*Exercise*.
Please repeat, from the entries that follow, the lines from the one containing "stop2 := fld" through the one containing "def itemsPositions (l" exactly, adding nothing.

Content starts

-- ==== Sys2Proof/Machine/Operands.lean ====
section
/-! DEFINITION. The operand forms of the packets: OPFIELDS, bodies, items, and the clamps of R126 (R158 to R193). -/

namespace Sys2Proof.Machine

/-! bfloat16 as a number (R18). -/

/-- NaN. -/
def bfNaN (v : Nat) : Bool := fld v 14 7 = 255 && fld v 6 0 ≠ 0
/-- A key that orders bfloat16 numbers; both zeros have key 0. -/
def bfKey (v : Nat) : Int := if bit v 15 then - (fld v 14 0 : Int) else fld v 14 0
/-- The rational value of a finite bfloat16. -/
def bfRat (v : Nat) : Rat :=
  let e := fld v 14 7
  let m : Rat := if e = 0 then (fld v 6 0 : Nat) else ((128 + fld v 6 0 : Nat) : Rat)
  let x : Rat := if e = 0 then m / (2 ^ 133 : Nat) else if 134 ≤ e then m * (2 ^ (e - 134) : Nat) else m / (2 ^ (134 - e) : Nat)
  if bit v 15 then -x else x

/-- A clamp of a bfloat16 parameter (R126): range by keys, what stands below and above it, and what a NaN becomes. -/
def bfClamp (lo hi : Int) (below above nan v : Nat) : Nat :=
  if bfNaN v then nan else if bfKey v < lo then below else if hi < bfKey v then above else v

/-- Temperature: 0.0 to 16.0. -/
def clampTemperature (v : Nat) : Nat := bfClamp 0 0x4180 0 0x4180 0x3F80 v
/-- top-p: above 0.0, up to 1.0. -/
def clampTopP (v : Nat) : Nat := bfClamp 1 0x3F80 0x0001 0x3F80 0x3F80 v
/-- min-p: 0.0 to 1.0. -/
def clampMinP (v : Nat) : Nat := bfClamp 0 0x3F80 0 0x3F80 0 v
/-- REP_PENALTY: 1.0 to 8.0 (R447). -/
def clampRep (v : Nat) : Nat := bfClamp 0x3F80 0x4100 0x3F80 0x4100 0x3F80 v
/-- PRES_PENALTY and FREQ_PENALTY: 0.0 to 8.0 (R447). -/
def clampPres (v : Nat) : Nat := bfClamp 0 0x4100 0 0x4100 0 v

/-- The fields of SUBMIT as sent (R158, R159). -/
structure SubmitF where
  kind : Nat
  form : Nat
  lc : Bool
  fallbackOk : Bool
  promptCounts : Bool
  more : Bool
  n : Nat
  model : Nat
  variant : Nat
  priority : Nat
  budget : Nat
  maxTokens : Nat
  stencil : Nat
  stencilEn : Bool
  embedPool : Nat
  scoreSplit : Nat
  /-- SPEC_DEPTH, RING_DEPTH, the sampling fields, penalties, SEED and stops. -/
  par : Params
deriving DecidableEq, Repr

/-- Read the fields of a SUBMIT packet. -/
def submitFields (p : Packet) : SubmitF :=
  let ext := ofLe (p.body.take 32)
  { kind := p.opf 195 192, form := p.opf 199 196, lc := p.opf 200 200 = 1, fallbackOk := p.opf 201 201 = 1
    promptCounts := p.opf 202 202 = 1, more := p.opf 203 203 = 1, n := p.opf 212 208, model := p.opf 220 216
    variant := p.opf 231 224, priority := p.opf 239 232, budget := p.opf 271 240, maxTokens := p.opf 292 272
    stencil := p.opf 387 376, stencilEn := p.opf 388 388 = 1, embedPool := fld ext 115 112
    scoreSplit := fld ext 84 64
    par := { seed := fld ext 63 0, temperature := p.opf 327 312, topP := p.opf 343 328, minP := p.opf 359 344
             topK := p.opf 372 360, repPen := p.opf 407 392, presPen := p.opf 423 408, freqPen := p.opf 439 424
             specDepth := p.opf 299 296, ringDepth := p.opf 310 304
             stop0 := fld ext 159 128 &&& 0x800FFFFF, stop1 := fld ext 191 160 &&& 0x800FFFFF
             stop2 := fld ext 223 192 &&& 0x800FFFFF, stop3 := fld ext 255 224 &&& 0x800FFFFF } }

/-- A SUBMIT packet with its clamped fields written back, as it is forwarded (R771). -/
def withFields (p : Packet) (f : SubmitF) (budget : Nat) : Packet :=
  let put (x : Nat) (e : Nat × Nat × Nat) : Nat := setFld x (e.1 - 192) (e.2.1 - 192) e.2.2
  let op := [(212, 208, f.n), (239, 232, f.priority), (271, 240, budget), (292, 272, f.maxTokens),
    (299, 296, f.par.specDepth), (310, 304, f.par.ringDepth), (327, 312, f.par.temperature), (343, 328, f.par.topP),
    (359, 344, f.par.minP), (372, 360, f.par.topK), (388, 388, b01 f.stencilEn), (407, 392, f.par.repPen),
    (423, 408, f.par.presPen), (439, 424, f.par.freqPen)].foldl put p.op.toNat
  { p with op := BitVec.ofNat 256 op }

/-- A packet whose BUDGET has lost `t` hns, as it crosses the pairing link (R83). A BUDGET of 0 selects the default, so that
one which runs out stays 1 (DESIGN CHOICE, log entry 106). -/
def spendBudget (p : Packet) (opcode t : Nat) : Packet :=
  let cut (hi lo : Nat) : Packet :=
    if p.opf hi lo = 0 then p
    else { p with op := BitVec.ofNat 256 (setFld p.op.toNat (hi - 192) (lo - 192) (Nat.max 1 (p.opf hi lo - t))) }
  match opcode with
  | 0x01 => cut 271 240
  | 0x05 => cut 247 216
  | _ => p

/-- A token item (R160). -/
def tokenItem (b : List Byte) : PItem := .tok (fld (ofLe b) 19 0)

/-- An embedding-reference item (R160). -/
def embedItem (b : List Byte) : PItem :=
  let x := ofLe b
  .emb (fld x 63 0) (fld x 84 64) (fld x 91 88) (fld x 101 96)

/-- `n` prompt items of a form from bytes (R160). -/
def promptItems (form n : Nat) (bs : List Byte) : List PItem :=
  if form = 2 then ((chunks 16 n bs).take n).map embedItem else ((chunks 4 n bs).take n).map tokenItem

/-- Positions of a list of items (R163). -/
def itemsPositions (l : List PItem) : Nat := sumOf (l.map PItem.positions)

/-- The clamps of check 12 on a generate request's sampling parameters, each with whether it changed its field. -/
def clampParams (x : Params) : Params × Nat :=
  let y : Params := { x with
    temperature := clampTemperature x.temperature, topP := clampTopP x.topP, minP := clampMinP x.minP
    topK := Nat.min x.topK 4096, repPen := clampRep x.repPen, presPen := clampPres x.presPen
    freqPen := clampPres x.freqPen, specDepth := Nat.min x.specDepth 8 }
  (y, b01 (x.temperature ≠ y.temperature) + b01 (x.topP ≠ y.topP) + b01 (x.minP ≠ y.minP) + b01 (x.topK ≠ y.topK) +
    b01 (x.repPen ≠ y.repPen) + b01 (x.presPen ≠ y.presPen) + b01 (x.freqPen ≠ y.freqPen) +
    b01 (x.specDepth ≠ y.specDepth))

/-- The budget of SUBMIT and RESUME: 0 selects the default, and the maximum clamps (R127, R128). -/
def clampBudget (t : Tenant) (b : Nat) : Nat × Nat :=
  if b = 0 then (t.defBudget, 0) else if t.maxBudget < b then (t.maxBudget, 1) else (b, 0)

/-- A time to live of PAUSE or PREFIX_PUT: the maximum clamps (R179, R185); 0 selects the default elsewhere. -/
def clampTtl (t : Tenant) (x : Nat) : Nat × Nat := if t.maxTtl < x then (t.maxTtl, 1) else (x, 0)

/-- The settings in a TENANT_SET body (R210). -/
def tenantFields (body : List Byte) : Tenant :=
  let x := ofLe body
  { sqDepth := fld x 140 128, prioCeil := fld x 151 144, parkMode := fld x 152 152, maxBudget := fld x 191 160
    defBudget := fld x 223 192, modelGrant := fld x 255 224, maxTtl := fld x 287 256, defTtl := fld x 319 288
    resPrefill := fld x 335 320, resDecode := fld x 351 336, resShared := fld x 367 352
    limPrefill := fld x 383 368, limDecode := fld x 399 384, limShared := fld x 415 400
    resPark := fld x 447 416, limPark := fld x 479 448, maxSeqs := fld x 499 480 }

/-- The clamps of TENANT_SET (R210, R211) with their number. -/
def clampTenant (t : Tenant) : Tenant × Nat :=
  let u : Tenant := { t with
    sqDepth := clampTo 16 4096 t.sqDepth, defBudget := Nat.min t.defBudget t.maxBudget
    defTtl := Nat.min t.defTtl t.maxTtl, resPrefill := Nat.min t.resPrefill t.limPrefill
    resDecode := Nat.min t.resDecode t.limDecode, resShared := Nat.min t.resShared t.limShared
    resPark := Nat.min t.resPark t.limPark }
  (u, b01 (t.sqDepth ≠ u.sqDepth) + b01 (t.defBudget ≠ u.defBudget) + b01 (t.defTtl ≠ u.defTtl) +
    b01 (t.resPrefill ≠ u.resPrefill) + b01 (t.resDecode ≠ u.resDecode) + b01 (t.resShared ≠ u.resShared) +
    b01 (t.resPark ≠ u.resPark))

/-- The reserved share of a context for a pool type (R323, R350). -/
def Tenant.resOf (t : Tenant) (typ : Nat) : Nat :=
  if typ = 0 then t.resPrefill else if typ = 1 then t.resDecode else t.resShared
/-- The share limit of a context for a pool type. -/
def Tenant.limOf (t : Tenant) (typ : Nat) : Nat :=
  if typ = 0 then t.limPrefill else if typ = 1 then t.limDecode else t.limShared

/-- An engine descriptor (R329). -/
def descFields (bs : List Byte) : Desc :=
  let x := ofLe (bs.take 128)
  { version := fld x 15 0, kvLayout := fld x 31 16, modelServe := fld x 63 32, vocabShard := fld x 71 64
    vocabShards := fld x 79 72, kvShard := fld x 87 80, kvShards := fld x 95 88, tileTime := fld x 103 96
    discardLimit := fld x 127 112, completionTimeout := fld x 159 128, ctrlAddr := fld x 223 160
    saveAddr := fld x 287 224, saveBytes := fld x 319 288, planAddr := fld x 383 320, planBytes := fld x 415 384
    cStep := fld x 447 416, cDec := fld x 479 448, cPre := fld x 511 480, cAtt := fld x 543 512
    cMb := fld x 559 544, cSwap := fld x 575 560, eStep := fld x 607 576, ePos := fld x 639 608
    eAtt := fld x 671 640 }

/-- A descriptor inside the ranges and alignments of R329 (R330). -/
def Desc.ok (d : Desc) : Bool :=
  d.version = 3 && (d.vocabShards = 0 || d.vocabShard < d.vocabShards) && 1 ≤ d.kvShards && d.kvShard < d.kvShards &&
    1 ≤ d.tileTime && d.tileTime ≤ 200 && 1 ≤ d.completionTimeout && d.ctrlAddr % 64 = 0 && d.saveAddr % 4096 = 0 &&
    d.saveBytes ≤ 268435456 && d.planAddr % 256 = 0 && 65536 ≤ d.planBytes && d.planBytes % 256 = 0

/-- The configuration items of a CFG_WRITE body: offset, data, byte enables (R195). -/
def cfgItems (p : Packet) : List (Nat × Nat × Nat) :=
  ((chunks 16 (p.opf 207 192) p.body).take (p.opf 207 192)).map fun b =>
    let x := ofLe b
    (fld x 31 0, fld x 63 32, fld x 67 64)

/-- The private-expert ranges of a VARIANT_SET body (R200). -/
def variantRanges (p : Packet) : List (Nat × Nat × Nat) :=
  ((chunks 8 (p.opf 239 224) (p.body.drop 32)).take (p.opf 239 224)).map fun b =>
    let x := ofLe b
    (fld x 15 0, fld x 27 16, fld x 39 28)

/-- A context bitmap (R157): bit 0 is ignored. -/
def bitmap (bs : List Byte) : BitVec 256 := BitVec.ofNat 256 (ofLe (bs.take 32)) &&& ~~~ (1 : BitVec 256)

end Sys2Proof.Machine
end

Content ends

*Exercise solution*.
             stop2 := fld ext 223 192 &&& 0x800FFFFF, stop3 := fld ext 255 224 &&& 0x800FFFFF } }

/-- A SUBMIT packet with its clamped fields written back, as it is forwarded (R771). -/
def withFields (p : Packet) (f : SubmitF) (budget : Nat) : Packet :=
  let put (x : Nat) (e : Nat × Nat × Nat) : Nat := setFld x (e.1 - 192) (e.2.1 - 192) e.2.2
  let op := [(212, 208, f.n), (239, 232, f.priority), (271, 240, budget), (292, 272, f.maxTokens),
    (299, 296, f.par.specDepth), (310, 304, f.par.ringDepth), (327, 312, f.par.temperature), (343, 328, f.par.topP),
    (359, 344, f.par.minP), (372, 360, f.par.topK), (388, 388, b01 f.stencilEn), (407, 392, f.par.repPen),
    (423, 408, f.par.presPen), (439, 424, f.par.freqPen)].foldl put p.op.toNat
  { p with op := BitVec.ofNat 256 op }

/-- A packet whose BUDGET has lost `t` hns, as it crosses the pairing link (R83). A BUDGET of 0 selects the default, so that
one which runs out stays 1 (DESIGN CHOICE, log entry 106). -/
def spendBudget (p : Packet) (opcode t : Nat) : Packet :=
  let cut (hi lo : Nat) : Packet :=
    if p.opf hi lo = 0 then p
    else { p with op := BitVec.ofNat 256 (setFld p.op.toNat (hi - 192) (lo - 192) (Nat.max 1 (p.opf hi lo - t))) }
  match opcode with
  | 0x01 => cut 271 240
  | 0x05 => cut 247 216
  | _ => p

/-- A token item (R160). -/
def tokenItem (b : List Byte) : PItem := .tok (fld (ofLe b) 19 0)

/-- An embedding-reference item (R160). -/
def embedItem (b : List Byte) : PItem :=
  let x := ofLe b
  .emb (fld x 63 0) (fld x 84 64) (fld x 91 88) (fld x 101 96)

/-- `n` prompt items of a form from bytes (R160). -/
def promptItems (form n : Nat) (bs : List Byte) : List PItem :=
  if form = 2 then ((chunks 16 n bs).take n).map embedItem else ((chunks 4 n bs).take n).map tokenItem

/-- Positions of a list of items (R163). -/
def itemsPositions (l : List PItem) : Nat := sumOf (l.map PItem.positions)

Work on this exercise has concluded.